Russian market has changed since 2005, believes Standart&Poors' saying it's not certain how easy it will be for Georgian producers to reclaim a significant share of that market. In 2005, the Russian wine market was dominated by Moldovan and Georgian wines, which accounted for 35% of the market. In 2012, French wines made up 26% of the market, followed by Italian, Spanish, and Ukrainian wines.

“Yet, even a sharp increase in wine and mineral water exports back to 2005 volume levels, and at current prices, is in our view unlikely to lead to a noteworthy reduction in Georgia's external vulnerabilities. In volume terms this would mean more than tripling current export levels to Russia, resulting in an 8% increase in total exports. We estimate that this increase in exports would translate into a reduction of the trade deficit of 1% of GDP”, says report.

Improved Relations With Russia Could Support Investment Inflows And Tourism -- The trade embargo did not preclude Russian companies from operating in Georgia. These companies include RAO UES, which controls electricity distribution in Tbilisi ; VTB Bank JSC; and mobile operator Vimpel-Communications OJSC. Still, the rebuilding of relations between the two countries could potentially lead to increased investment from Russian businesses--including in Georgia's tourism sector, which has emerged in recent years as an important source of external funding.

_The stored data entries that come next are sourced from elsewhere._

-- ==== Sys2Proof/Machine/State.lean ====
section
/-! DEFINITION. The state of the FBA-2048 as a block: every register, table, queue, buffer, counter, mode and pin the manual gives it, as plain data, and the queue of waiting commands. `regs` is the one home of everything a register shows; the typed fields hold what no register shows whole. -/

namespace Sys2Proof.Machine

/-- A sparse table: keys strictly rising, and no entry equal to what an unlisted key reads as (Ops.lean, `SMap.get`). -/
abbrev SMap (β : Type) := List (Nat × β)

/-- The reasons the block can stop with a fault. No rule of the manual stops the block, so no meaning raises one: the one
constructor stands for a register bank that is not canonical, which no operation builds. Safe. -/
inductive Fault where
  /-- Raised by nothing: kept so that the type is inhabited. Safe. -/
  | unreached
deriving DecidableEq, Repr, Inhabited

/-- The reasons the block refuses a command. -/
inductive Refusal where
  /-- A command whose arm has no meaning yet (Dispatch.lean). Safe: the block stops where the device goes on. -/
  | notModelled (mnemonic : String)
deriving DecidableEq, Repr, Inhabited

/-- What a recovery acts on (R512, R614): a job, a partition, a context, port or hart of an engine, a mailbox command. -/
inductive Target where
  | job (p j : Nat)
  | partition (p : Nat)
  | engine (unit sub : Nat)
  | mailbox (n : Nat)
deriving DecidableEq, Repr, Inhabited

/-- An error record, fields of the table of R489; then where its handling stands (R494, R495, R500): whether it is in progress, its
phase (0 pending, 1 dump running, 2 dump done, 3 rung running, 4 ready to close, 5 contained in a running reset), the target of that
reset, and the suspects of a hang (R524, R527). -/
structure ErrRecord where
  time       : Nat := 0
  source     : Nat := 0
  sev        : Nat := 0
  retained   : Bool := false
  superseded : Bool := false
  status     : Status := 0#16
  subsource  : Nat := 0
  partition  : Nat := 0
  partValid  : Bool := false
  gen        : Nat := 0
  context    : Nat := 0
  rep        : Nat := 0
  address    : Nat := 0
  syndrome   : Nat := 0
  seq        : Nat := 0
  lastShort  : Nat := 0
  acting     : Bool := false
  phase      : Nat := 0
  heldBy     : Option Target := none
  suspects   : List (Nat × Nat) := []
deriving DecidableEq, Repr, Inhabited

/-- The response to the latest access of a master: status, error flag, read data, poison (R22, R135, R343, R611). -/
structure Reply where
  master : Nat := 0
  error  : Bool := false
  status : Status := 0#16
  data   : List Byte := []
  poison : Bool := false
deriving DecidableEq, Repr, Inhabited

/-- One master's holding registers (R37): the latched upper word and fraction, and whether each still waits to be read. -/
structure TimeHold where
  hi       : Word := 0#32
  frac     : Word := 0#32
  hiHeld   : Bool := false
  fracHeld : Bool := false
deriving DecidableEq, Repr, Inhabited

/-- The time servo: the latest measured offset in ns, how many intervals in a row it stayed below 100 ns, and since when
holdover lasts (R36, R41, R69). -/
structure Servo where
  offset : Int := 0
  close  : Nat := 0
  since  : Option Nat := none
deriving DecidableEq, Repr, Inhabited

/-- An entry that is due and not yet taken (R55, R48): wheel, bank, index, due time, whether it has been counted late, and the entry. -/
structure Due where
  wheel : Nat := 0
  bank  : Nat := 0
  index : Nat := 0
  due   : Nat := 0
  late  : Bool := false
  entry : WheelEntry := {}
deriving DecidableEq, Repr, Inhabited

/-- A time wheel beyond its registers (R46 to R51): the entries of both banks, the pending swap and disable, S_0, the exact
sum of periods since S_0 with 16 fraction bits, the start of the running period and whether one is running, the indexes
already taken in it, and entries of earlier periods still to be taken. -/
structure Wheel where
  entriesA  : List WheelEntry := []
  entriesB  : List WheelEntry := []
  swapAt    : Option Nat := none
  disableAt : Option Nat := none
  origin    : Nat := 0
  sum       : Nat := 0
  start     : Nat := 0
  inPeriod  : Bool := false
  taken     : List Nat := []
  carry     : List Due := []
deriving DecidableEq, Repr, Inhabited

/-- An open handoff window (R60): the descriptor as it stood at H, H, the close, the slot copied (none when stale), its
sequence number and publish time, and whether the descriptor was destroyed meanwhile (R617). -/
structure Window where
  desc   : HoDesc := {}
  due    : Nat := 0
  close  : Nat := 0
  slot   : Option Nat := none
  seq    : Nat := 0
  pub    : Nat := 0
  hadAny : Bool := false
  hadSeq : Nat := 0
  hadPub : Nat := 0
  run    : Nat := 0
  data   : Option (List Byte) := none
  orphan : Bool := false
deriving DecidableEq, Repr, Inhabited

/-- A handoff descriptor in being (R58, R59, R617): its fields, the publish stamp and sequence number of each slot, the
publish time of the buffer its destinations hold, and whether one was ever delivered. -/
structure Handoff where
  desc      : HoDesc := {}
  pubAt     : SMap Nat := []
  pubSeq    : SMap Nat := []
  heldPub   : Nat := 0
  delivered : Bool := false
deriving DecidableEq, Repr, Inhabited

/-- A handoff status word (R65). -/
structure StatusWord where
  seq      : Nat := 0
  stale    : Bool := false
  empty    : Bool := false
  staleRun : Nat := 0
  pubShort : Nat := 0
  hoShort  : Nat := 0
deriving DecidableEq, Repr, Inhabited

/-- A landing list (R615). -/
structure Landing where
  partition : Nat := 0
  stripes   : List Stripe := []
deriving DecidableEq, Repr, Inhabited

/-- A unit input port, destination of kind-2 handoffs (R58, R293, R609): two buffers with their status words, close times and
poisoned words. -/
structure Port where
  cur     : Bool := false
  bytesA  : List Byte := []
  bytesB  : List Byte := []
  statusA : StatusWord := { empty := true }
  statusB : StatusWord := { empty := true }
  closedA : Option Nat := none
  closedB : Option Nat := none
  poisonA : List Nat := []
  poisonB : List Nat := []
deriving DecidableEq, Repr, Inhabited

/-- A 64-byte word with its poison bit (R135). -/
structure VReg where
  data   : Line := 0#512
  poison : Bool := false
deriving DecidableEq, Repr, Inhabited

/-- A weight block: its words in the order of R192, its poison, and the cycle from which it is complete (R72). -/
structure WBlock where
  words  : List Line := []
  poison : Bool := false
  ready  : Nat := 0
deriving DecidableEq, Repr, Inhabited

/-- One level of loop nesting (R80): the passes still to run, whether the body is being skipped, and the word index of the
body's first word. -/
structure LoopFrame where
  left  : Nat := 0
  skip  : Bool := false
  start : Nat := 0
deriving DecidableEq, Repr, Inhabited

/-- A posted receive (R86): plain or adding, with integer or FP32 addition, its destination, and the flits received and awaited. -/
structure Recv where
  add  : Bool := false
  int  : Bool := false
  dest : Place := .acc 0
  done : Nat := 0
  left : Nat := 0
deriving DecidableEq, Repr, Inhabited

/-- What the decode of a code page gave (R129): good data, an uncorrectable page, or a miscorrected one. -/
inductive Decoded where
  | good | failed | wrong
deriving DecidableEq, Repr, Inhabited

/-- A DMA transfer in flight (R106, R107): issue cycle, DRAM byte offset, words, words done, destination or source, the words
taken at issue for a write, the generation it carries (R522), whether it fills the instruction buffer, and what the
decode of the page being read gave, or of the first and the last page of a write (R131). -/
structure Dma where
  cyc    : Nat := 0
  dram   : Nat := 0
  count  : Nat := 0
  done   : Nat := 0
  place  : Place := .acc 0
  ifetch : Bool := false
  data   : List VReg := []
  gen    : Nat := 0
  bad    : Decoded := .good
  badHi  : Decoded := .good
deriving DecidableEq, Repr, Inhabited

/-- The flits of one transfer on their way to a tile (R86): the job that owns them, the cycle on which the next arrives, the words still to arrive, and
the links of the route with the cycle on which the first flit is on each (R88). -/
structure Flits where
  owner  : Nat × Nat := (0, 0)
  arrive : Nat := 0
  words  : List VReg := []
  done   : Nat := 0
  hops   : List (Nat × Nat × Nat) := []
deriving DecidableEq, Repr, Inhabited

/-- A tile's slice-private state in the save area (R118, R328). -/
structure TileSave where
  words    : SMap VReg := []
  undef    : List Nat := []
  acc      : SMap VReg := []
  ctxs     : SMap AgCtx := []
  loops    : SMap LoopEntry := []
  stack    : List LoopFrame := []
  events   : Nat × Nat := (0, 0)
  status   : Dword := 0#64
  cycle    : Dword := 0#64
  expEnd   : Dword := 0#64
  flags    : Dword := 0#64
  checks   : Dword := 0#64
  beat     : Dword := 0#64
deriving DecidableEq, Repr, Inhabited
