/-- The source unit of a code where its defining table gives one, else 0x01 (R363): classes 0x10 to 0x14 belong to a die, which
the writer of the record names. -/
def stUnit (c : Status) : Nat :=
  let k := c.toNat / 256
  if k = 0x02 then 0x02 else if k = 0x03 then 0x03 else if k = 0x04 then 0x04 else if k = 0x05 then 0x05
  else if k = 0x06 then 0x06 else if k = 0x07 then 0x07 else if k = 0x08 then 0x08
  else if k = 0x0A then (if c.toNat % 256 < 3 ∨ c.toNat = 0x0A10 ∨ c.toNat = 0x0A11 ∨ c.toNat = 0x0A12 ∨ c.toNat = 0x0A13 then 0x00
    else if 0x0A20 ≤ c.toNat ∧ c.toNat ≤ 0x0A23 then 0x06 else 0x02)
  else if 0x18 ≤ k ∧ k ≤ 0x21 then k
  else 0x01

end Sys2Proof.Machine
end

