/-- A register given a value; a TMR word is written in all three copies (R147). -/
def State.setReg (s : State) (a : Nat) (v : Dword) : State :=
  { s with regs := mset (regReset a) s.regs a v, tmr := merase s.tmr a }

/-- A register's value as a number. -/
def State.regN (s : State) (a : Nat) : Nat := (s.reg a).toNat

/-- A register given a number. -/
def State.setRegN (s : State) (a : Nat) (v : Nat) : State := s.setReg a (BitVec.ofNat 64 v)

/-- A field of a register. -/
def State.fld (s : State) (a lo w : Nat) : Nat := bitsOf (s.regN a) lo w

/-- A register with one field replaced. -/
def State.setFld (s : State) (a lo w x : Nat) : State := s.setRegN a (putBits (s.regN a) lo w x)

/-- One bit of a register. -/
def State.bit (s : State) (a i : Nat) : Bool := decide (s.fld a i 1 = 1)

/-- A register with one bit replaced. -/
def State.setBit (s : State) (a i : Nat) (b : Bool) : State := s.setFld a i 1 (b2n b)

/-- A saturating counter field one higher. -/
def State.incFld (s : State) (a lo w : Nat) : State :=
  if s.fld a lo w + 1 < 2 ^ w then s.setFld a lo w (s.fld a lo w + 1) else s

/-- A saturating 32-bit counter register `k` higher. -/
def State.addReg (s : State) (a k : Nat) : State := s.setRegN a (min (s.regN a + k) (2 ^ 32 - 1))

/-- A saturating 32-bit counter register one higher. -/
def State.incReg (s : State) (a : Nat) : State := s.addReg a 1

/-- A wrapping 32-bit counter register one higher. -/
def State.wrapReg (s : State) (a : Nat) : State := s.setRegN a ((s.regN a + 1) % 2 ^ 32)

/-- The bytes of a long register kept in 8-byte pieces. -/
def State.regBytes (s : State) (a : Nat) : Nat → List Byte
  | 0 => []
  | n + 1 => leBytes (s.regN a) 8 ++ State.regBytes s (a + 8) n

/-- A long register's 8-byte pieces written from a list of numbers. -/
def State.setPieces (s : State) (a : Nat) : List Nat → State
  | [] => s
  | v :: r => (s.setRegN a v).setPieces (a + 8) r

/-- Registers of a window from `lo` up to, not including, `hi` back at their reset values. -/
def State.resetRegs (s : State) (lo hi : Nat) : State := { s with regs := mclear s.regs lo hi, tmr := mclear s.tmr lo hi }

/-- Every register of a unit back at its reset value. -/
def State.resetUnitRegs (s : State) (u : Nat) : State := s.resetRegs (unitBase u) (unitBase u + 0x10000)

/-! ### Memory -/

/-- One byte of memory. -/
def State.byte (s : State) (a : Nat) : Byte := mget 0#8 s.mem a

/-- One byte of memory written. -/
def State.setByte (s : State) (a : Nat) (b : Byte) : State := { s with mem := mset 0#8 s.mem a b }

/-- Bytes of memory. -/
def State.bytes (s : State) (a : Nat) : Nat → List Byte
  | 0 => []
  | n + 1 => s.byte a :: State.bytes s (a + 1) n

/-- Bytes of memory written. -/
def State.setBytes (s : State) (a : Nat) : List Byte → State
  | [] => s
  | b :: r => (s.setByte a b).setBytes (a + 1) r

/-- A number in memory, little-endian (R7). -/
def State.le (s : State) (a n : Nat) : Nat := leNat (s.bytes a n)

/-- Whether the 64-byte word that holds an address is poisoned (R135). -/
def State.isPoison (s : State) (a : Nat) : Bool := mget false s.poison (a / 64)

/-- A 64-byte word's poison bit written. -/
def State.setPoison (s : State) (a : Nat) (p : Bool) : State := { s with poison := mset false s.poison (a / 64) p }

/-- A 64-byte word of memory with its poison bit. -/
def State.line (s : State) (a : Nat) : VReg :=
  { data := BitVec.ofNat 512 (s.le (a / 64 * 64) 64), poison := s.isPoison a }

/-- A 64-byte word of memory written with its poison bit. -/
def State.setLine (s : State) (a : Nat) (v : VReg) : State :=
  (s.setBytes (a / 64 * 64) (leBytes v.data.toNat 64)).setPoison a v.poison

/-- The poison bits of the words from `w` on, `k` of them, after a write of `n` bytes at `a` whose data carry poison `p`: a
word covered whole takes `p`, a word covered in part the OR with its stored bit (R609). -/
def State.mixPoison (s : State) (a n : Nat) (p : Bool) (w : Nat) : Nat → State
  | 0 => s
  | k + 1 =>
    let whole := decide (a ≤ 64 * w ∧ 64 * w + 64 ≤ a + n)
    (s.setPoison (64 * w) (if whole then p else s.isPoison (64 * w) || p)).mixPoison a n p (w + 1) k

/-- Bytes written to memory with the poison of their data (R609). -/
def State.store (s : State) (a : Nat) (data : List Byte) (p : Bool) : State :=
  if data.isEmpty then s
  else (s.setBytes a data).mixPoison a data.length p (a / 64) ((a + data.length - 1) / 64 - a / 64 + 1)

/-- Whether some byte of a range stands in a poisoned word (R609). -/
def State.anyPoison (s : State) (a n : Nat) : Bool :=
  s.poison.any fun x => x.2 && decide (a / 64 ≤ x.1) && decide (x.1 < (a + n + 63) / 64)

/-- A range of memory made zero and free of poison; both ends on 64-byte words. -/
def State.zero (s : State) (lo hi : Nat) : State :=
  { s with mem := mclear s.mem lo hi, poison := mclear s.poison (lo / 64) (hi / 64) }

/-- The device address of a byte of a tile's DRAM (R22). -/
def dramAddr (t off : Nat) : Nat := t * 0x2000000 + off

/-- The device address of a byte of a tile's scratchpad (R22). -/
def spadAddr (t off : Nat) : Nat := 0x002000000000 + t * 0x100000 + off

/-- The base of host DRAM (R22). -/
def hostBase : Nat := 0x001000000000

/-- Whether a range lies in host DRAM (R22). -/
def inHost (a n : Nat) : Bool := decide (hostBase ≤ a ∧ a + n ≤ hostBase + 0x400000000)

/-! ### Logical tiles (R12 to R14) -/

/-- The die of a logical tile. -/
def dieOf (t : Nat) : Nat := t / 512

/-- The mesh row of a logical tile. -/
def meshRow (t : Nat) : Nat := 16 * (t / 512 / 2) + t / 32 % 16

/-- The mesh column of a logical tile. -/
def meshCol (t : Nat) : Nat := 32 * (t / 512 % 2) + t % 32

/-- The tile at a mesh row and column. -/
def tileAt (y x : Nat) : Nat := 512 * (2 * (y / 16) + x / 32) + 32 * (y % 16) + x % 32

/-- The block of a logical tile. -/
def blockOf (t : Nat) : Nat := 16 * (t / 512) + 4 * (t / 32 % 16 / 4) + t % 32 / 8

/-- The 32 tiles of a block. -/
def blockTiles (b : Nat) : List Nat :=
  (List.range 4).flatMap fun r => (List.range 8).map fun c => 512 * (b / 16) + 32 * (4 * (b % 16 / 4) + r) + 8 * (b % 4) + c

/-- Whether a block is in service (R16): its bit in `CDn_BLOCK_OOS` is 0. -/
def State.inService (s : State) (b : Nat) : Bool := !(s.bit (R.CD_BLOCK_OOS (b / 16)) (b % 16))

/-- The in-service block mask of the capability descriptor (R16). -/
def State.serviceMask (s : State) : Nat :=
  ((List.range 64).filter s.inService).foldl (fun m b => m + 2 ^ b) 0

/-- The logical tile count (R4, R16): 32 for each block in service. -/
def State.tileCount (s : State) : Nat := 32 * ((List.range 64).filter s.inService).length

/-! ### Table accessors -/

/-- A tile. -/
def State.tile (s : State) (t : Nat) : Tile := mget {} s.tiles t
/-- A tile changed. -/
def State.modTile (s : State) (t : Nat) (f : Tile → Tile) : State := { s with tiles := mmod {} s.tiles t f }
/-- A partition. -/
def State.part (s : State) (p : Nat) : Part := mget {} s.parts p
/-- A partition changed. -/
def State.modPart (s : State) (p : Nat) (f : Part → Part) : State := { s with parts := mmod {} s.parts p f }
/-- A job descriptor's side of a partition. -/
def State.job (s : State) (p j : Nat) : Job := mget {} (s.part p).jobs j
/-- A job descriptor changed. -/
def State.modJob (s : State) (p j : Nat) (f : Job → Job) : State :=
  s.modPart p fun q => { q with jobs := mmod {} q.jobs j f }
/-- A wheel. -/
def State.wheel (s : State) (w : Nat) : Wheel := mget {} s.wheels w
/-- A wheel changed. -/
def State.modWheel (s : State) (w : Nat) (f : Wheel → Wheel) : State := { s with wheels := mmod {} s.wheels w f }
/-- An output stream. -/
def State.stream (s : State) (i : Nat) : Stream := mget {} s.streams i
/-- An output stream changed. -/
def State.modStream (s : State) (i : Nat) (f : Stream → Stream) : State := { s with streams := mmod {} s.streams i f }
/-- A unit input port, of unit `u` and number `i`. -/
def State.port (s : State) (u i : Nat) : Port := mget {} s.ports (u * 16 + i)
/-- A unit input port changed. -/
def State.modPort (s : State) (u i : Nat) (f : Port → Port) : State := { s with ports := mmod {} s.ports (u * 16 + i) f }
/-- A control channel. -/
def State.chan (s : State) (i : Nat) : Channel := mget {} s.channels i
/-- A control channel changed. -/
def State.modChan (s : State) (i : Nat) (f : Channel → Channel) : State := { s with channels := mmod {} s.channels i f }
/-- A solver slot. -/
def State.slot (s : State) (i : Nat) : SolSlot := mget {} s.solSlots i
/-- A solver slot changed. -/
def State.modSlot (s : State) (i : Nat) (f : SolSlot → SolSlot) : State := { s with solSlots := mmod {} s.solSlots i f }
/-- A KV pool. -/
def State.pool (s : State) (i : Nat) : KvPool := mget {} s.kvPools i
/-- A KV pool changed. -/
def State.modPool (s : State) (i : Nat) (f : KvPool → KvPool) : State := { s with kvPools := mmod {} s.kvPools i f }
/-- A CAN controller. -/
def State.can (s : State) (i : Nat) : CanCtl := mget {} s.cans i
/-- A CAN controller changed. -/
def State.modCan (s : State) (i : Nat) (f : CanCtl → CanCtl) : State := { s with cans := mmod {} s.cans i f }
/-- An Ethernet port. -/
def State.eth (s : State) (i : Nat) : EthPort := mget {} s.ethPorts i
/-- An Ethernet port changed. -/
def State.modEth (s : State) (i : Nat) (f : EthPort → EthPort) : State := { s with ethPorts := mmod {} s.ethPorts i f }
/-- A hardened input. -/
def State.pin (s : State) (i : Nat) : Pin := mget {} s.pins i
/-- A hardened input changed. -/
def State.modPin (s : State) (i : Nat) (f : Pin → Pin) : State := { s with pins := mmod {} s.pins i f }
/-- A mailbox. -/
def State.mbox (s : State) (i : Nat) : Mailbox := mget {} s.mailboxes i
/-- A mailbox changed. -/
def State.modMbox (s : State) (i : Nat) (f : Mailbox → Mailbox) : State := { s with mailboxes := mmod {} s.mailboxes i f }

/-- Whether a handoff descriptor exists (R617). -/
def State.hoExists (s : State) (i : Nat) : Bool := s.handoffs.any fun x => decide (x.1 = i)
/-- A handoff descriptor. -/
def State.ho (s : State) (i : Nat) : Handoff := mget {} s.handoffs i
/-- An existing handoff descriptor changed; its entry stays, whatever its value (it marks that the descriptor exists). -/
def State.modHo (s : State) (i : Nat) (f : Handoff → Handoff) : State :=
  { s with handoffs := minsert s.handoffs i (f (s.ho i)) }

/-! ### Error records (R489, R490, R497) -/

/-- A record of a code with its severity, a source unit and a subsource. -/
def mkRec (c : Status) (src sub : Nat) : ErrRecord :=
  { status := c, sev := stSev c, source := src, subsource := sub }

/-- A record that names a partition, with its generation (R317, R489). -/
def ErrRecord.withPart (r : ErrRecord) (s : State) (p : Nat) : ErrRecord :=
  { r with partition := p, partValid := true, gen := s.fld (R.ACC_P_STATUS p) 2 4 }

/-- A record that was lost (R497): it is counted, and the first loss while no S4 record is handled leaves the overflow record
on its way to the entry reserved for it. -/
def State.loseRec (s : State) : State :=
  let s := s.incReg R.ERR_OVERFLOW_CNT
  if s.overflowed || s.collector.any (fun r => decide (r.sev = 4)) then s
  else { s with overflowed := true, posting := s.posting ++ [mkRec ST.ERR_FIFO_OVERFLOW 0x05 0] }

/-- A unit writes a record: it enters the unit's posting buffer of 4 or is counted as an overflow (R490). -/
def State.post (s : State) (r : ErrRecord) : State :=
  if (s.posting.filter fun x => decide (x.source = r.source)).length < 4 then
    { s with posting := s.posting ++ [r] }
  else s.loseRec

/-- A record of a code, source and subsource. -/
def State.postC (s : State) (c : Status) (src sub : Nat) : State := s.post (mkRec c src sub)

/-! ### Free values -/

/-- A value the manual leaves open, drawn fresh (Config.lean): its place in the sequence and the state that has drawn it. -/
def State.draw (s : State) : Nat × State := (s.fresh, { s with fresh := s.fresh + 1 })

/-- A meaning that always goes on. -/
abbrev ok (s : State) : Host.Outcome State Fault Refusal := .next s

/-- A fold over a list of the state. -/
def State.each {α : Type} (s : State) (l : List α) (f : State → α → State) : State := l.foldl f s

end Sys2Proof.Machine
end

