/-- R462 for a stream with `TWIN` 0: it delivers V and publishes F with `INVALID`. -/
def soleVerdict (a : CopyClass) : Verdict :=
  match a with
  | .v => { deliver := some false }
  | .f => { flags := 1, crimson := true, code := some ST.SAFE_MISMATCH }
  | .m => { crimson := true, code := some ST.SAFE_MISMATCH, publish := false }

/-- The exception of R467: a decision that delivers the partner's copy publishes the local output with `INVALID` and `PARTNER`
and takes no Crimson decision. -/
def partnerVerdict (v : Verdict) : Verdict :=
  if v.deliver = some true then { v with deliver := none, flags := v.flags ||| 0x401, crimson := false } else v

/-- The withheld copy of a golden frame (R482): `GOLDEN` joins `SINGLE` and no Amber event counts. -/
def goldenVerdict (v : Verdict) (golden : Bool) : Verdict :=
  if golden ∧ v.flags = 2 then { v with flags := v.flags ||| 0x200, amber := false } else v

/-! ### Header and deadline (R463, R469 to R471, R450) -/

/-- Seal flags that R463 adds for a delivered header at K. -/
def State.headerFlags (s : State) (i k : Nat) (hdr : Nat) : Nat :=
  let age := s.regN (R.TW_OS_AGE i)
  let cap := bitsOf hdr 32 64
  let last := s.fld (R.TW_OS_LAST i) 0 32
  let input := if bitsOf hdr 96 1 = 1 then 0x21 else 0
  let late := if age ≠ 0 ∧ age < k - cap then 0x41 else 0
  let rep := if (s.stream i).everDone ∧ toSigned 32 (2 ^ 32 + bitsOf hdr 0 32 - last) ≤ 0 then 0x81 else 0
  input ||| late ||| rep

/-- The deadline at K (R469, R470, R471): seal flags, whether a decision of cause 2 falls, and the state with the stream
disarmed and its records written. -/
def State.deadlineAt (s : State) (i k : Nat) : Nat × Bool × State :=
  if (s.stream i).late then (0x09, false, s.modStream i fun x => { x with late := false })
  else if s.bit (R.TW_OS_STATUS i) 0 then
    let s1 := s.setBit (R.TW_OS_STATUS i) 0 false
    if k ≤ s.regN (R.TW_OS_DEADLINE i) then (0, false, s1)
    else (0x09, s.osSafety i, s1.postC ST.SAFE_DEADLINE_MISSED 0x02 i)
  else if s.osDlReq i then (0x101, false, s.postC ST.SAFE_NO_DEADLINE 0x02 i)
  else (0, false, s)

/-! ### Seal and publication (R464, R465) -/

/-- The first 32 bytes of the commit seal over a region. -/
def commitSeal (hdr stream flags len k : Nat) (isB : Bool) (region : List Byte) : List Byte :=
  sealed region (leBytes (bitsOf hdr 32 64) 8 ++ leBytes (bitsOf hdr 0 32) 4 ++ leBytes (stream + 256 * b2n isB) 2 ++
    leBytes flags 2 ++ leBytes len 4 ++ leBytes (shortOf k) 4 ++ leBytes 0 4)

/-- The payload of a `COMMIT` record (R590): stream, seal bytes 0 to 31, the cycle counts of both copies. -/
def commitMark (i : Nat) (head : List Byte) (ca cb : Nat) : List Byte := leBytes i 1 ++ head ++ leBytes ca 8 ++ leBytes cb 8

/-- Whether two commit marks agree (R599): `FRAME_SEQ`, flags, CRC and both cycle counts. -/
def commitSame (x y : List Byte) : Bool :=
  decide ((x.drop 9).take 4 = (y.drop 9).take 4 ∧ (x.drop 15).take 2 = (y.drop 15).take 2 ∧ x.drop 29 = y.drop 29)

/-- CRC and flags of a commit mark as `REPLAY_DIV_EXP` shows them. -/
def commitPick (x : List Byte) : Nat := leNat ((x.drop 29).take 4) + leNat ((x.drop 15).take 2) * 2 ^ 32

/-- The stream's registers after a publication with seal flags (R486): the flags shown, an invalid commit counted, and the last
committed sequence with its K when a header was delivered. -/
def State.commitBooks (s : State) (i k flags : Nat) (hdr : Option Nat) : State :=
  let s := s.setFld (R.TW_OS_STATUS i) 8 8 (flags % 256)
  let s := if flags % 2 = 1 then s.incFld (R.TW_OS_CNT i) 0 16 else s
  match hdr with
  | some h =>
    (s.setRegN (R.TW_OS_LAST i) (bitsOf h 0 32 + shortOf k * 2 ^ 32)).modStream i fun x => { x with everDone := true }
  | none => s

/-- The write slot of a stream's output descriptor. -/
def State.outSlot (s : State) (i : Nat) : Nat := slotAddr (s.ho (s.osOut i)).desc (s.hoW (s.osOut i))

/-- The time unit publishes a stream's slot (R464). -/
def State.outPublish (s : State) (i : Nat) : State :=
  let o := s.osOut i
  if s.hoExists o ∧ (s.ho o).desc.producer = 0x036 then s.publish 0x036 o (s.hoW o) else s

/-- The region of a commit written into the slot, when one is. -/
def State.fillSlot (s : State) (i : Nat) (ws : Option (List VReg)) : State :=
  match ws with
  | some ws => if s.hoExists (s.osOut i) then s.putWords (s.outSlot i + 64) ws else s
  | none => s

/-- The seal written at the front of the slot, bytes 32 to 63 zero (R465). -/
def State.putSeal (s : State) (i : Nat) (head : List Byte) : State :=
  if s.hoExists (s.osOut i) then
    (s.setBytes (s.outSlot i) (head ++ List.replicate 32 0#8)).setPoison (s.outSlot i) false
  else s

/-- The mark of a publication for the recorder and a replay (R590, R599). -/
def State.markCommit (s : State) (i ca : Nat) (mark : List Byte) : State :=
  (s.tap 0x0B (some 9) 0x02 i s.now mark).replayCommit i mark commitSame commitPick ca

/-- The seal header of a publication with a header in hand (R464, R465): the region and the seal stand in the write slot of
`OUT_HO`, which the time unit publishes; a commit without `INVALID` ends the stream's Crimson. -/
def State.publishWith (s : State) (i k flags ca cb : Nat) (isB : Bool) (h : Nat) (hdr : Option Nat) (ws : Option (List VReg)) :
    State :=
  let s := s.fillSlot i ws
  let len := match s.outRegion (s.osPart i isB) (s.osList i) with | some l => landingBytes l | none => 0
  let region := match ws with | some ws => wordBytes ws | none => s.bytes (s.outSlot i + 64) len
  let head := commitSeal h i flags len k isB region
  let s := ((s.putSeal i head).commitBooks i k flags hdr).outPublish i
  let s := if flags % 2 = 0 then s.uncrimson i else s
  s.markCommit i ca (commitMark i head ca cb)

/-- A commit is published (R464, R465). With no header delivered the seal's header fields are not stated: free values. -/
def State.publishCommit (s : State) (i k flags ca cb : Nat) (isB : Bool) (hdr : Option Nat) (ws : Option (List VReg)) : State :=
  match hdr with
  | some h => s.publishWith i k flags ca cb isB h hdr ws
  | none => s.draw.2.publishWith i k flags ca cb isB (Config.freeNat s.fresh) none ws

Ahead of the public indications that the trade ban would be lifted, Russia's Alfa Group bought a stake in Georgia-based mineral water company Borjomi. Looking ahead, an improved geopolitical environment could support both Russian and non-Russian foreign domestic investment (FDI) if investor sentiment picks up as the political environment stabilizes. Net FDI inflows, averaging 6% of GDP between 2009 and 2011, supported by Georgia's investment-friendly policies, remain a crucial source of funding the government's sizable current account deficit. In 2005, Russia accounted for 10% of Georgia's total FDI. Since then, that share has declined to less than 5%. Georgia's tourism sector could also benefit further from improved relations with Russia. The sector's importance to Georgia has been growing rapidly in recent years, with tourism export receipts reaching 6% of GDP in 2012, according to the government. In 2011, visitors from Russia increased by 40% after Georgia lifted visa requirements for Russian citizens.